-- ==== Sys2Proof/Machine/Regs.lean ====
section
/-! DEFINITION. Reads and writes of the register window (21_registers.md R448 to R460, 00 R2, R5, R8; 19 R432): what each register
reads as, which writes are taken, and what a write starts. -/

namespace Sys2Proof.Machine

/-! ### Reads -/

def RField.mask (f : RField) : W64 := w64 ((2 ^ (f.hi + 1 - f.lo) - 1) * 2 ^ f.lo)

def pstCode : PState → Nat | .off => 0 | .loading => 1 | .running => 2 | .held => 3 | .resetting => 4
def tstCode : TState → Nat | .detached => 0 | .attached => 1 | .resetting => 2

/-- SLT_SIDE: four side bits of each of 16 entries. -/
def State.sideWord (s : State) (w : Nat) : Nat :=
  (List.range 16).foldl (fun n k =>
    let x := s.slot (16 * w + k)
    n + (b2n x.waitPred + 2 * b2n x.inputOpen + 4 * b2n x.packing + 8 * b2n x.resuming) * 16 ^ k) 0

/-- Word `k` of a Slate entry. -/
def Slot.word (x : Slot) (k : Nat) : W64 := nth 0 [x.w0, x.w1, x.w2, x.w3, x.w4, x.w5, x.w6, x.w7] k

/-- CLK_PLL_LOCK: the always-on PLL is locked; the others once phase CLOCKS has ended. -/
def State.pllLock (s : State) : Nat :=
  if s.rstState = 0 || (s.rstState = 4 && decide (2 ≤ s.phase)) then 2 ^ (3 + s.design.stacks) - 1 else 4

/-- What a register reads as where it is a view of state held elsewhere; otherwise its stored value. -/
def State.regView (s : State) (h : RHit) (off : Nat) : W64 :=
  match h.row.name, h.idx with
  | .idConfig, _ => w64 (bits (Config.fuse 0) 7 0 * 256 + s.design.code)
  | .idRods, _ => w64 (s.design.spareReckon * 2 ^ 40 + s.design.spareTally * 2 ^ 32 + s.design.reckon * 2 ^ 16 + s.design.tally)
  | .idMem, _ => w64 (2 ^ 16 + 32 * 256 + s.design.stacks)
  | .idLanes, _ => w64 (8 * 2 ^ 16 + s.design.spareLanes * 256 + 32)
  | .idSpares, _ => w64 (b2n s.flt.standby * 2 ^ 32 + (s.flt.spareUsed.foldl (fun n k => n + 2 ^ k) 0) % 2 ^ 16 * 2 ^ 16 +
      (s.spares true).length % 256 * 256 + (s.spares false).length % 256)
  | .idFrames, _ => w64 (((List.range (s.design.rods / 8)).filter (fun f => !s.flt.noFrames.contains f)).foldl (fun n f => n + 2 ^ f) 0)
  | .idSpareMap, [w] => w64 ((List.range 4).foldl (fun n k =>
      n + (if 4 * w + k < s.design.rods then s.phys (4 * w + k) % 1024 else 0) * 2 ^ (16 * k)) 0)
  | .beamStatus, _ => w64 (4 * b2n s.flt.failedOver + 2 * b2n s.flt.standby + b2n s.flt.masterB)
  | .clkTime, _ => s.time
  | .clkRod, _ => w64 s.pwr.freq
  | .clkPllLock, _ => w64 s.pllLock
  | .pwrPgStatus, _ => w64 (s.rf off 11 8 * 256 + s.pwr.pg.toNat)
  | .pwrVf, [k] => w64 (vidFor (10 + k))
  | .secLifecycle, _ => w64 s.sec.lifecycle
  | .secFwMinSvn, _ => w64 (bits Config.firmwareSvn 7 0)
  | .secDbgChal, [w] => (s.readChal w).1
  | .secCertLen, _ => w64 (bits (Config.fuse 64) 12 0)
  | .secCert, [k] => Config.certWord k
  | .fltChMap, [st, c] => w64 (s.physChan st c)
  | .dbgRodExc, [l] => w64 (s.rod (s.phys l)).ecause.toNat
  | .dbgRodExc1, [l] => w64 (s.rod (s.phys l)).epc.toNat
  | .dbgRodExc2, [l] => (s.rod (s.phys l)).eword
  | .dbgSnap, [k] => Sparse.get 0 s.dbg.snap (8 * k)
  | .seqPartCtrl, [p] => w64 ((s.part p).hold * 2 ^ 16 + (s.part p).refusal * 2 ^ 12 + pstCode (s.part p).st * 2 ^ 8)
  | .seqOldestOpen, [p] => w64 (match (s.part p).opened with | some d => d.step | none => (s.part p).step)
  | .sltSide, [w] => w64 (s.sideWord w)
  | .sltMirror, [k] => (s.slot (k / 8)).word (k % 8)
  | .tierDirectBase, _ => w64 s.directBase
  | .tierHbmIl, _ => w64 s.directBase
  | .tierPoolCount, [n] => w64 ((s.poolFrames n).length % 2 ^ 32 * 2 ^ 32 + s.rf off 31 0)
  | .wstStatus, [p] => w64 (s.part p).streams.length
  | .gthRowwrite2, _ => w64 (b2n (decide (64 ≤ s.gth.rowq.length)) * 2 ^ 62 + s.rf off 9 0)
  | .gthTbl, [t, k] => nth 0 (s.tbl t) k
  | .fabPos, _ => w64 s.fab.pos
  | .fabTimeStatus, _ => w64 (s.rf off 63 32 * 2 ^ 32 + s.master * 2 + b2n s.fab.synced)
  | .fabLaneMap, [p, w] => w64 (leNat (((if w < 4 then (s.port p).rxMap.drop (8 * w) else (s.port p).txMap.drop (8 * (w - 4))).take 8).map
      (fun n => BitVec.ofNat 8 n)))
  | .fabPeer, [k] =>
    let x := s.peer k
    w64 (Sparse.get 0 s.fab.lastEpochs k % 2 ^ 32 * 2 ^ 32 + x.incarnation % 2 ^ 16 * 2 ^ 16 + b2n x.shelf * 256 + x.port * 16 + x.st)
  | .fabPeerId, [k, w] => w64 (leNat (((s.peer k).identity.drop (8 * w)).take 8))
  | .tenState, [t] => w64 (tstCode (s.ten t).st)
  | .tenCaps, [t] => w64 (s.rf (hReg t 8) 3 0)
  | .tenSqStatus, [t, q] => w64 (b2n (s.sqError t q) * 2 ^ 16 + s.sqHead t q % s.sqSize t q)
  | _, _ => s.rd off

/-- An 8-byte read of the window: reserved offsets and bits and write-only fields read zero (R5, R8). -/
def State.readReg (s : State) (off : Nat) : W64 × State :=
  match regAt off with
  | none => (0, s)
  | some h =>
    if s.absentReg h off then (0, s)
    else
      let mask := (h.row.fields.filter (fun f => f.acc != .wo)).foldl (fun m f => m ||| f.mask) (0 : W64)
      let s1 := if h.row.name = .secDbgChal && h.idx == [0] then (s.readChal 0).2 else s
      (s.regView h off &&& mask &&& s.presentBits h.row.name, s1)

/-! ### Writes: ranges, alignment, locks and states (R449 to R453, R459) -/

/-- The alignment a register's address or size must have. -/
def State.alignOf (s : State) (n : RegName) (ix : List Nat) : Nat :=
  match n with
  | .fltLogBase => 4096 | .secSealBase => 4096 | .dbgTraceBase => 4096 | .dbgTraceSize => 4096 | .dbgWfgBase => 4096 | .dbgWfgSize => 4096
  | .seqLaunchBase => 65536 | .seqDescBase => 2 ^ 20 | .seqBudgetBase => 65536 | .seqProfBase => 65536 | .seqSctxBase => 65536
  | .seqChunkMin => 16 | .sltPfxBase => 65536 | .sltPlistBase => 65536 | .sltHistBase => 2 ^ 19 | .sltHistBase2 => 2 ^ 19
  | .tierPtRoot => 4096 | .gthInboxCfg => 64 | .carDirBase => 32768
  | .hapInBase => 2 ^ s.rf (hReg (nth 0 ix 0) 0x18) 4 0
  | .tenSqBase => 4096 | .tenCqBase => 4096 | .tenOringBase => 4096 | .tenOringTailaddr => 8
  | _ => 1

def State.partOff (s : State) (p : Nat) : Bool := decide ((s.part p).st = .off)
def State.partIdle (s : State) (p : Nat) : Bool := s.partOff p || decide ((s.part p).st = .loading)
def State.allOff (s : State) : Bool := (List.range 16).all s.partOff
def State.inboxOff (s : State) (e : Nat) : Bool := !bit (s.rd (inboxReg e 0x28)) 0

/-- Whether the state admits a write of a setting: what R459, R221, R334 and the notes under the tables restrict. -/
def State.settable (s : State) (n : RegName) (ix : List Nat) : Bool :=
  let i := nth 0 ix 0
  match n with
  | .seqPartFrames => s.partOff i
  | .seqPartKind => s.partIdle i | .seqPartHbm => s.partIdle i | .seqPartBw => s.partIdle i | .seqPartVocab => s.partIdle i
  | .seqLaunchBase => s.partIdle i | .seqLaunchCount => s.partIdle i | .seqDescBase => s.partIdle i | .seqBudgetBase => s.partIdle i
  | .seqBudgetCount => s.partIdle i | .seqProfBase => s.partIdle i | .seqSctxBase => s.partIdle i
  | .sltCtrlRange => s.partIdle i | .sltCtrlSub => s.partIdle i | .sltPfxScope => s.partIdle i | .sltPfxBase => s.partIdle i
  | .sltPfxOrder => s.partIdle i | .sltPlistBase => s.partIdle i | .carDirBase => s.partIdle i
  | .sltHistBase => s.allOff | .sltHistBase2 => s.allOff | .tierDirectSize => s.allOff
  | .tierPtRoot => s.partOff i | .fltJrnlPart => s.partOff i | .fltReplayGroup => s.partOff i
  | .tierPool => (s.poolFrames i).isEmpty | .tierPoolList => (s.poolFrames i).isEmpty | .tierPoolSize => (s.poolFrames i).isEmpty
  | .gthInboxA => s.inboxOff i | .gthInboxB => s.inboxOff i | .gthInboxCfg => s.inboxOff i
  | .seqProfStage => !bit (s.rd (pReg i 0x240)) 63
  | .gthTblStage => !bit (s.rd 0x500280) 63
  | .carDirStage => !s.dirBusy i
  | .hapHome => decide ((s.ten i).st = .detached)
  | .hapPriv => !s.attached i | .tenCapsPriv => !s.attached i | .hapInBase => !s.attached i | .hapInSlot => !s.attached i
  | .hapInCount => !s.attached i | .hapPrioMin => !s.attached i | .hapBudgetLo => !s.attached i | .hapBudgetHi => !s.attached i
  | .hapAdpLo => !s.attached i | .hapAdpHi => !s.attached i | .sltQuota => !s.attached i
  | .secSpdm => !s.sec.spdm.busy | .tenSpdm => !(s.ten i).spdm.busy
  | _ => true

+-------+

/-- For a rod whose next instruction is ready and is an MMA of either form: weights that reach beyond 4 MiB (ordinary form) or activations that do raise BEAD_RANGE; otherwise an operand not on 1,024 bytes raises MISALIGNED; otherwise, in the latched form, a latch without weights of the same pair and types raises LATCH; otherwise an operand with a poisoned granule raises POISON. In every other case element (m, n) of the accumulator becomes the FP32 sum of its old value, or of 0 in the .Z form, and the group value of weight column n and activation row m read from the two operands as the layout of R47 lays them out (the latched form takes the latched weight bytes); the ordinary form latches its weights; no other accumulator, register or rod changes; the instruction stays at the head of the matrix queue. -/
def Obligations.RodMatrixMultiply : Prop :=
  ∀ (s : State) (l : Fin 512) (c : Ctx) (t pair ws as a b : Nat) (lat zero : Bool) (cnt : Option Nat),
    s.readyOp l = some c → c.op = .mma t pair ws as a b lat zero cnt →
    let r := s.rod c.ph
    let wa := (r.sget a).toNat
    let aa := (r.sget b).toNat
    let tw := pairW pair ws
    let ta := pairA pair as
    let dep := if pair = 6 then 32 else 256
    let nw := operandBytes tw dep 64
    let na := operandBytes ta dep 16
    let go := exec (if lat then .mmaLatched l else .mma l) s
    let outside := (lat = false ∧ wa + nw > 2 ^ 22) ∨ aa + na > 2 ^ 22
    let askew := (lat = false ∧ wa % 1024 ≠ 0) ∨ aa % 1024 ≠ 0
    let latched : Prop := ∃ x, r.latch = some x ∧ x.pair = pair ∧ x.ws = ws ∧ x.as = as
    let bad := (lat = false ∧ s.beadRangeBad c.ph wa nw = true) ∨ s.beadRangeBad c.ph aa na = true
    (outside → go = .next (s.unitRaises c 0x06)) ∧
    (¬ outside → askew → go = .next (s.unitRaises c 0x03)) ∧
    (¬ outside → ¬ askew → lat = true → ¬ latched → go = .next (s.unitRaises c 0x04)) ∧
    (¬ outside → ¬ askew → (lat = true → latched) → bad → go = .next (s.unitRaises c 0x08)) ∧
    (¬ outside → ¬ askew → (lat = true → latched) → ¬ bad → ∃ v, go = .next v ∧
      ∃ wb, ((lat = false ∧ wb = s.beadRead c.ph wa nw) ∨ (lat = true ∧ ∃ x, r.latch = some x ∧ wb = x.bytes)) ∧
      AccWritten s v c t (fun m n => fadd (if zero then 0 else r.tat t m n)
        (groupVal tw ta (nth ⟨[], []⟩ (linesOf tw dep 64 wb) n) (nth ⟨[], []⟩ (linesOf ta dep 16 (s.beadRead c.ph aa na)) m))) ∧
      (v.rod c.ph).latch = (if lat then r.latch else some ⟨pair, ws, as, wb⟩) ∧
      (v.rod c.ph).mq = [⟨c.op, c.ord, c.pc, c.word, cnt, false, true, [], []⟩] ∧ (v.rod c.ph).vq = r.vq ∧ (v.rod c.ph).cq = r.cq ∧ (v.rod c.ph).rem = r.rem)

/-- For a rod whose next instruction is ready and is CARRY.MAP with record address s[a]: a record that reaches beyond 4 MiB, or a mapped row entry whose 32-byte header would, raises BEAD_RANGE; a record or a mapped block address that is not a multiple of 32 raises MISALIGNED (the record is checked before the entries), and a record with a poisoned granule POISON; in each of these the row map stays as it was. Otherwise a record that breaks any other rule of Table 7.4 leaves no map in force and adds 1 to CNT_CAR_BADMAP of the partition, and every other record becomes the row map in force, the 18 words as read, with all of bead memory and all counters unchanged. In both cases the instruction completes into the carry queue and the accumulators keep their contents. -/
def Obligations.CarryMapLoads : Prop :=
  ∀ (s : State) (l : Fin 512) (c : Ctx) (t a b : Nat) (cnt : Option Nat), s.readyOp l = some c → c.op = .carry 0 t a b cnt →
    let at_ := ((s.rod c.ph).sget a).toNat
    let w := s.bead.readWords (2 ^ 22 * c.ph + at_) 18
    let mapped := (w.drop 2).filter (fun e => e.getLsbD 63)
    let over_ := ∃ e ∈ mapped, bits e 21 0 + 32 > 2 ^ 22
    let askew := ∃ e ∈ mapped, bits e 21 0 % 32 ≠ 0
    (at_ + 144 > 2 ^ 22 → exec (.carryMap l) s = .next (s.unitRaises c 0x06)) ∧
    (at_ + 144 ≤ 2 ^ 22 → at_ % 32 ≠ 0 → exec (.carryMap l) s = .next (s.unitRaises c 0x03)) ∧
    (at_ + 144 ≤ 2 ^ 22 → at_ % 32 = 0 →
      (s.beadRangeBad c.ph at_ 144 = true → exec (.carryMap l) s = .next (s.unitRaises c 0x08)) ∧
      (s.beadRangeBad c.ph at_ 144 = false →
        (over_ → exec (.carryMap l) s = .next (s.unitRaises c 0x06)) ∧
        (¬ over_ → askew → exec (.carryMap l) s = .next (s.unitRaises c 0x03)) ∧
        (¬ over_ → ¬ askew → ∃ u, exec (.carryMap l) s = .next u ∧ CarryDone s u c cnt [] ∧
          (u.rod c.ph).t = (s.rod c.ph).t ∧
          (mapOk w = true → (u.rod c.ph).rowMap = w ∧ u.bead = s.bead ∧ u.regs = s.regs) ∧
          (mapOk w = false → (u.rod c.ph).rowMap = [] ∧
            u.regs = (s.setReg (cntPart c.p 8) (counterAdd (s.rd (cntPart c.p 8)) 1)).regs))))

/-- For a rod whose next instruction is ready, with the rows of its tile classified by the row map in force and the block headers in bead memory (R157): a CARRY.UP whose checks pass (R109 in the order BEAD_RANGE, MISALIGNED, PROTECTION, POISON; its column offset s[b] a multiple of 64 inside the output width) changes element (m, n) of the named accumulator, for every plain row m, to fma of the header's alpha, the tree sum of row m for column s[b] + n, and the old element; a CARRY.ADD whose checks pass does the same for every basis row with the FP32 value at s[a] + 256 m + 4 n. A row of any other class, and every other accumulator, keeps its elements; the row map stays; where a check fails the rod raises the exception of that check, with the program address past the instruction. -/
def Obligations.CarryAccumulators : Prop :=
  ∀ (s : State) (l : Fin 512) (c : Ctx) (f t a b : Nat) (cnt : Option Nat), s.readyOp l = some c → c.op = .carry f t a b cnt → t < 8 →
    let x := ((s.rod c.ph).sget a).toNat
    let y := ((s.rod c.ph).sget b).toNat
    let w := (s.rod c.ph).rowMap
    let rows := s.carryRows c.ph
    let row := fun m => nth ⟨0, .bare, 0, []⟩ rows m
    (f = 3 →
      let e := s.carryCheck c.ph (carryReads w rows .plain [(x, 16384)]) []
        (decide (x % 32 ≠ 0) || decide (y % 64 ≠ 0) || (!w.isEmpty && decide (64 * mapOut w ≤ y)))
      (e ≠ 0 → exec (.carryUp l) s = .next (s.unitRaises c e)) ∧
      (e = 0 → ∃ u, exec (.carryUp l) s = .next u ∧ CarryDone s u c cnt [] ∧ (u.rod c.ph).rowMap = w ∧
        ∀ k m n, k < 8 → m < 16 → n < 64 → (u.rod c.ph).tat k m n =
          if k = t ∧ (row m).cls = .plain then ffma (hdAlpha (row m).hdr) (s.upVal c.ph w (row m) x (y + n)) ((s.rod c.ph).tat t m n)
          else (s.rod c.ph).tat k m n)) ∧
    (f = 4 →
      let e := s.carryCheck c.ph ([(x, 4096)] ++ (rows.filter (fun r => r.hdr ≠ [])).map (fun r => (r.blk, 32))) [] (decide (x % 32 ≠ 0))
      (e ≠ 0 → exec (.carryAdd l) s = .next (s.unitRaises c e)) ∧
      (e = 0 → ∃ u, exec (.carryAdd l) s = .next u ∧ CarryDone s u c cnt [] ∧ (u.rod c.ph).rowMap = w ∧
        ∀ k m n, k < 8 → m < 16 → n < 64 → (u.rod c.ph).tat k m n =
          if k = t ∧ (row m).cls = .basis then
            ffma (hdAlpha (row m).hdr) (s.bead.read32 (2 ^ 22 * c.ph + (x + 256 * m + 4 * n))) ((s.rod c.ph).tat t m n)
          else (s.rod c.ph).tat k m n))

+-------+

TRY IT.
Among the lines above, find the one with "(vidFor (10 + k))" and the one with "(s.tbl t) k". Quote both and everything between them, exactly.

ANSWER SPACE.
  | .pwrVf, [k] => w64 (vidFor (10 + k))
  | .secLifecycle, _ => w64 s.sec.lifecycle
  | .secFwMinSvn, _ => w64 (bits Config.firmwareSvn 7 0)
  | .secDbgChal, [w] => (s.readChal w).1
  | .secCertLen, _ => w64 (bits (Config.fuse 64) 12 0)
  | .secCert, [k] => Config.certWord k
  | .fltChMap, [st, c] => w64 (s.physChan st c)
  | .dbgRodExc, [l] => w64 (s.rod (s.phys l)).ecause.toNat
  | .dbgRodExc1, [l] => w64 (s.rod (s.phys l)).epc.toNat
  | .dbgRodExc2, [l] => (s.rod (s.phys l)).eword
  | .dbgSnap, [k] => Sparse.get 0 s.dbg.snap (8 * k)
  | .seqPartCtrl, [p] => w64 ((s.part p).hold * 2 ^ 16 + (s.part p).refusal * 2 ^ 12 + pstCode (s.part p).st * 2 ^ 8)
  | .seqOldestOpen, [p] => w64 (match (s.part p).opened with | some d => d.step | none => (s.part p).step)
  | .sltSide, [w] => w64 (s.sideWord w)
  | .sltMirror, [k] => (s.slot (k / 8)).word (k % 8)
  | .tierDirectBase, _ => w64 s.directBase
  | .tierHbmIl, _ => w64 s.directBase
  | .tierPoolCount, [n] => w64 ((s.poolFrames n).length % 2 ^ 32 * 2 ^ 32 + s.rf off 31 0)
  | .wstStatus, [p] => w64 (s.part p).streams.length
  | .gthRowwrite2, _ => w64 (b2n (decide (64 ≤ s.gth.rowq.length)) * 2 ^ 62 + s.rf off 9 0)
  | .gthTbl, [t, k] => nth 0 (s.tbl t) k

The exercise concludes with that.